1924–1970 legislature of Southern Rhodesia then Rhodesia

The Legislative Assembly of Rhodesia was the legislature of Southern Rhodesia and then Rhodesia from 1924 to 1970.

==Background==
In 1898, the Southern Rhodesian Legislative Council, Southern Rhodesia's first elected representative body, was founded. Much of the decisions regarding the administration of Southern Rhodesia was made by the British South Africa Company (BSAC). When BSAC rule was terminated in 1923 and Responsible Government achieved, the Legislative Council was replaced by the Legislative Assembly.
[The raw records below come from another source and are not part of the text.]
/-- Settles O28: the given block is the one FINALBLOCK pads, for both have the same bytes. -/
theorem finalMixesFourTimes : Obligations.FinalMixesFourTimes := by
  unfold Obligations.FinalMixesFourTimes
  intro s fb hv hblock hp hfb
  have htail : s.validBytes.length ≤ 95 := s.validBytes_length.symm ▸ Nat.le_of_lt_succ hp
  have hpad : fb = finalBlock s.validBytes := by
    rw [← Vector.toList_inj, hfb, finalBlock_toList htail, State.validBytes_length]
  subst hpad
  rw [exec_final_ok hv, State.finalDigest_block bheA hblock, finalMix_eq, digestResponse_eq]
  rfl

/-! ### A response takes no part in FINAL's digest (R87) -/

@[simp] theorem State.finalDigest_answer (v : Variant) (s : State) (r : List Byte) :
    (s.answer r).finalDigest v = s.finalDigest v := by
  have hprimed : primed (s.answer r) = primed s := rfl
  rw [State.finalDigest, State.finalDigest, hprimed, State.validBytes_answer, State.answer_h]

theorem exec_final_answer (hv : s.valid = true) (r : List Byte) :
    exec .final (s.answer r) =
      .next ((s.answer r).answer (digestResponse (s.finalDigest bheA))) := by
  rw [exec_final_ok (s := s.answer r) hv, State.finalDigest_answer]

/-- UPDATE has the same effect, and gives the same answer, after a response `r` as without it. -/
theorem exec_update_answer (hv : s.valid = true) (r data : List Byte) :
    ∃ (e : State) (q : List Byte), e.valid = true ∧ exec (.update data) s = .next (e.answer q) ∧
      exec (.update data) (s.answer r) = .next ((e.answer r).answer q) := by
  rcases Nat.lt_or_ge (2 ^ 64 - 1) (s.totalLength.toNat + data.length) with hover | hfits
  · exact ⟨s, _, hv, exec_update_lenOverflow hv hover,
      exec_update_lenOverflow (s := s.answer r) hv hover⟩
  · obtain ⟨hvalid, -, -⟩ := s.absorb_frame bheA data
    refine ⟨s.absorb bheA data, _, hvalid.trans hv, exec_update_ok hv hfits, ?_⟩
    rw [exec_update_ok (s := s.answer r) hv hfits, State.absorb_answer]

theorem sameRegisters_answer (s : State) (r : List Byte) : SameRegisters s (s.answer r) :=
  ⟨rfl, rfl, rfl, rfl, rfl⟩

/-- Settles O29: FINAL does nothing but answer, and an answer changes neither what a later UPDATE does
nor a later digest. -/
theorem finalIsNonDestructive : Obligations.FinalIsNonDestructive := by
  unfold Obligations.FinalIsNonDestructive
  intro s hv
  refine ⟨s.finalDigest bheA, _, _, exec_final_ok hv, exec_final_answer hv _,
    sameRegisters_answer s _, rfl, rfl, rfl, rfl, fun data => ?_⟩
  obtain ⟨e, q, hvalid, hwithout, hafter⟩ :=
    exec_update_answer hv (digestResponse (s.finalDigest bheA)) data
  have hfinal := exec_final_answer (s := e.answer (digestResponse (s.finalDigest bheA))) hvalid q
  rw [State.finalDigest_answer] at hfinal
  exact ⟨_, _, _, _, _, hwithout, hafter, ⟨rfl, rfl, rfl, rfl, rfl⟩, exec_final_answer hvalid q,
    hfinal, rfl, rfl⟩

/-! ### The empty message (R88) -/

theorem State.validBytes_openContext (s : State) (s1 s2 : Word) :
    (s.openContext s1 s2).validBytes = [] := rfl

/-- INIT leaves no byte counted or valid, and the seeds in lanes 0 and 1 (R80). -/
theorem State.finalDigest_openContext (v : Variant) (s : State) (s1 s2 : Word) :
    (s.openContext s1 s2).finalDigest v = shortmix v [] s1 s2 := by
  obtain ⟨hlanes, -, -, htotal, -⟩ := s.openContext_fields s1 s2
  have hshort : (s.openContext s1 s2).totalLength.toNat < 96 := by rw [htotal]; decide
  rw [State.finalDigest_short v hshort, State.validBytes_openContext, hlanes]
  rfl

/-- Settles O30: FINAL's digest is that of the context INIT has just opened; the value for seeds (1, 2)
is computed. -/
theorem finalAfterInit : Obligations.FinalAfterInit := by
  unfold Obligations.FinalAfterInit
  refine ⟨fun key s hkey => ?_, by decide⟩
  refine ⟨_, _, exec_init_ok hkey s, exec_final_answer rfl _, ?_⟩
  rw [State.finalDigest_openContext]
  rfl

end Sys2Proof.Machine
end

section
/-! R30 and R103: the engine tracks its stream. UPDATE's effect turns the state that stands for a message
into the one that stands for the longer message; with that, every command and every event is answered as
the stream alone determines. -/

namespace Sys2Proof.Safety

open Sys2Proof.Machine Sys2Proof.Config

/-! ### The lanes of a longer message -/

/-- Below one block nothing is mixed yet: the lanes are primed and no more. -/
theorem blockLanes_of_lt (v : Variant) {msg : List Byte} (h : msg.length < 96) (s1 s2 : Word) :
    blockLanes v msg s1 s2 = prime v s1 s2 := by
  rw [blockLanes, Nat.div_eq_of_lt h, mixBlocks_zero]

/-- Appending to a message mixes the whole blocks of its tail followed by the new bytes. -/
theorem blockLanes_append (v : Variant) (msg data : List Byte) (s1 s2 : Word) :
    blockLanes v (msg ++ data) s1 s2 =
      mixBlocks v (blockLanes v msg s1 s2) (messageTail msg ++ data) 0
        ((msg.length % 96 + data.length) / 96) := by
  have hwhole : 96 * (msg.length / 96) ≤ msg.length := Nat.mul_div_le ..
  have htail : messageTail msg ++ data = (msg ++ data).drop (96 * (msg.length / 96)) :=
    (List.drop_append_of_le_length hwhole).symm
  have hcount : (msg.length + data.length) / 96 =
      msg.length / 96 + (msg.length % 96 + data.length) / 96 := by omega
  rw [blockLanes, blockLanes, List.length_append, hcount, mixBlocks_add,
    mixBlocks_append v ((Nat.zero_add _).trans_le hwhole), htail, mixBlocks_drop, Nat.zero_add,
    Nat.add_zero]

/-! ### The representation (R30) -/

variable {v : Variant} {g : Option Stream} {t : Stream} {s : State} {data : List Byte}

theorem Stream.lanes_of_lt (h : t.message.length < 96) : t.lanes v = rawLanes t.s1 t.s2 := if_pos h

theorem Stream.lanes_of_le (h : 96 ≤ t.message.length) :
    t.lanes v = blockLanes v t.message t.s1 t.s2 := if_neg (Nat.not_lt.mpr h)

/-- INIT leaves the state that stands for the empty message, whatever the state was (R80). -/
theorem represents_openContext (v : Variant) (s : State) (s1 s2 : Word) :
    Represents v ⟨s1, s2, []⟩ (s.openContext s1 s2) where
  context := rfl
  bounded := Nat.two_pow_pos 64
  totalLength := rfl
  pending := rfl
  bytes := nofun
  lanes := rfl

theorem Represents.answer (h : Represents v t s) (r : List Byte) : Represents v t (s.answer r) :=
  ⟨h.context, h.bounded, h.totalLength, h.pending, h.bytes, h.lanes⟩

theorem Represents.pending_lt (h : Represents v t s) : s.pending.toNat < 96 :=
  h.pending ▸ Nat.mod_lt _ (by decide)

theorem Represents.validBytes_eq (h : Represents v t s) : s.validBytes = messageTail t.message :=
  s.validBytes_eq (h.pending.trans (messageTail_length _).symm) h.bytes

/-- What PRIME leaves where FLUSH needs it: the block-primed lanes of the message so far (R83 step 1). -/
theorem Represents.primedLanes (h : Represents v t s) :
    (if s.totalLength.toNat < 96 then prime v s.h[0] s.h[1] else s.h) =
      blockLanes v t.message t.s1 t.s2 := by
  rw [h.totalLength]
  split_ifs with hlen
  · rw [blockLanes_of_lt v hlen, h.lanes, Stream.lanes_of_lt hlen]
    rfl
  · rw [h.lanes, Stream.lanes_of_le (Nat.le_of_not_lt hlen)]

/-- BUFFER completes no block, so the lanes of the longer message are those of the message (R82). -/
theorem Represents.bufferData (h : Represents v t s)
    (hfits : t.message.length + data.length < 2 ^ 64)
    (hp : s.pending.toNat + data.length < 96) :
    Represents v ⟨t.s1, t.s2, t.message ++ data⟩ (s.bufferData data) := by
  have hpending := h.pending
  obtain ⟨hpending', htotal'⟩ :=
    s.bufferData_counters hp (by rw [h.totalLength]; exact Nat.le_pred_of_lt hfits)
  have htail : messageTail (t.message ++ data) = messageTail t.message ++ data := by
    rw [messageTail_append, messageTail_of_lt]
    rw [List.length_append, messageTail_length, ← hpending]
    exact hp
  have hlength : (t.message ++ data).length = t.message.length + data.length := List.length_append
  refine ⟨h.context, hlength ▸ hfits, by rw [htotal', h.totalLength, hlength], ?_, ?_, ?_⟩
  · rw [hpending', hlength]
    omega
  · intro j hj
    rw [hpending'] at hj
    show (s.bufferData data).buf.read j = (messageTail (t.message ++ data))[j]?
    rw [State.bufferData_read, htail]
    split_ifs with hnew
    · rw [List.getElem?_append_right (by rw [messageTail_length]; omega), messageTail_length,
        hpending]
    · rw [List.getElem?_append_left (by rw [messageTail_length]; omega), h.bytes j (by omega)]
  · show s.h = _
    rw [h.lanes]
    rcases Nat.lt_or_ge t.message.length 96 with hshort | hlong
    · rw [Stream.lanes_of_lt hshort, Stream.lanes_of_lt (by rw [hlength]; omega)]
    · rw [Stream.lanes_of_le hlong, Stream.lanes_of_le (by rw [hlength]; omega),
        blockLanes_append, ← hpending, Nat.div_eq_of_lt hp, mixBlocks_zero]

/-- FLUSH mixes the whole blocks of the valid bytes followed by the payload and keeps what is left, which
is the block form of the longer message (R83). -/
theorem Represents.flushData (h : Represents v t s)
    (hfits : t.message.length + data.length < 2 ^ 64)
    (hl : 96 ≤ s.pending.toNat + data.length) :
    Represents v ⟨t.s1, t.s2, t.message ++ data⟩ (s.flushData v data) := by
  have hp := h.pending_lt
  have hpending := h.pending
  have hpending' := s.flushData_pending v hp hl
  have hlength : (t.message ++ data).length = t.message.length + data.length := List.length_append
  obtain ⟨hvalid, -⟩ := s.flushData_frame v data
  refine ⟨hvalid.trans h.context, hlength ▸ hfits, ?_, ?_, ?_, ?_⟩
  · rw [s.flushData_totalLength v (by rw [h.totalLength]; exact Nat.le_pred_of_lt hfits),
      h.totalLength, hlength]
  · rw [hpending', hlength]
    omega
  · intro j hj
    rw [hpending'] at hj
    rw [s.flushData_read v hp hl hj, h.validBytes_eq, ← messageTail_append]
  · rw [s.flushData_h v hp hl, h.primedLanes, h.validBytes_eq,
      Stream.lanes_of_le (by rw [hlength]; omega), blockLanes_append, hpending]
Under the Constitution, there was provision for the establishment of an upper house to be known as the Legislative Council, but none was ever established, meaning that the Legislative Assembly remained a unicameral legislature.

==Franchise==
Modelled after the British House of Commons, the Assembly had limitations placed on its powers of legislation, as the British Crown reserved the right to block legislation and allowed only legislation on internal matters to be discussed in the parliament.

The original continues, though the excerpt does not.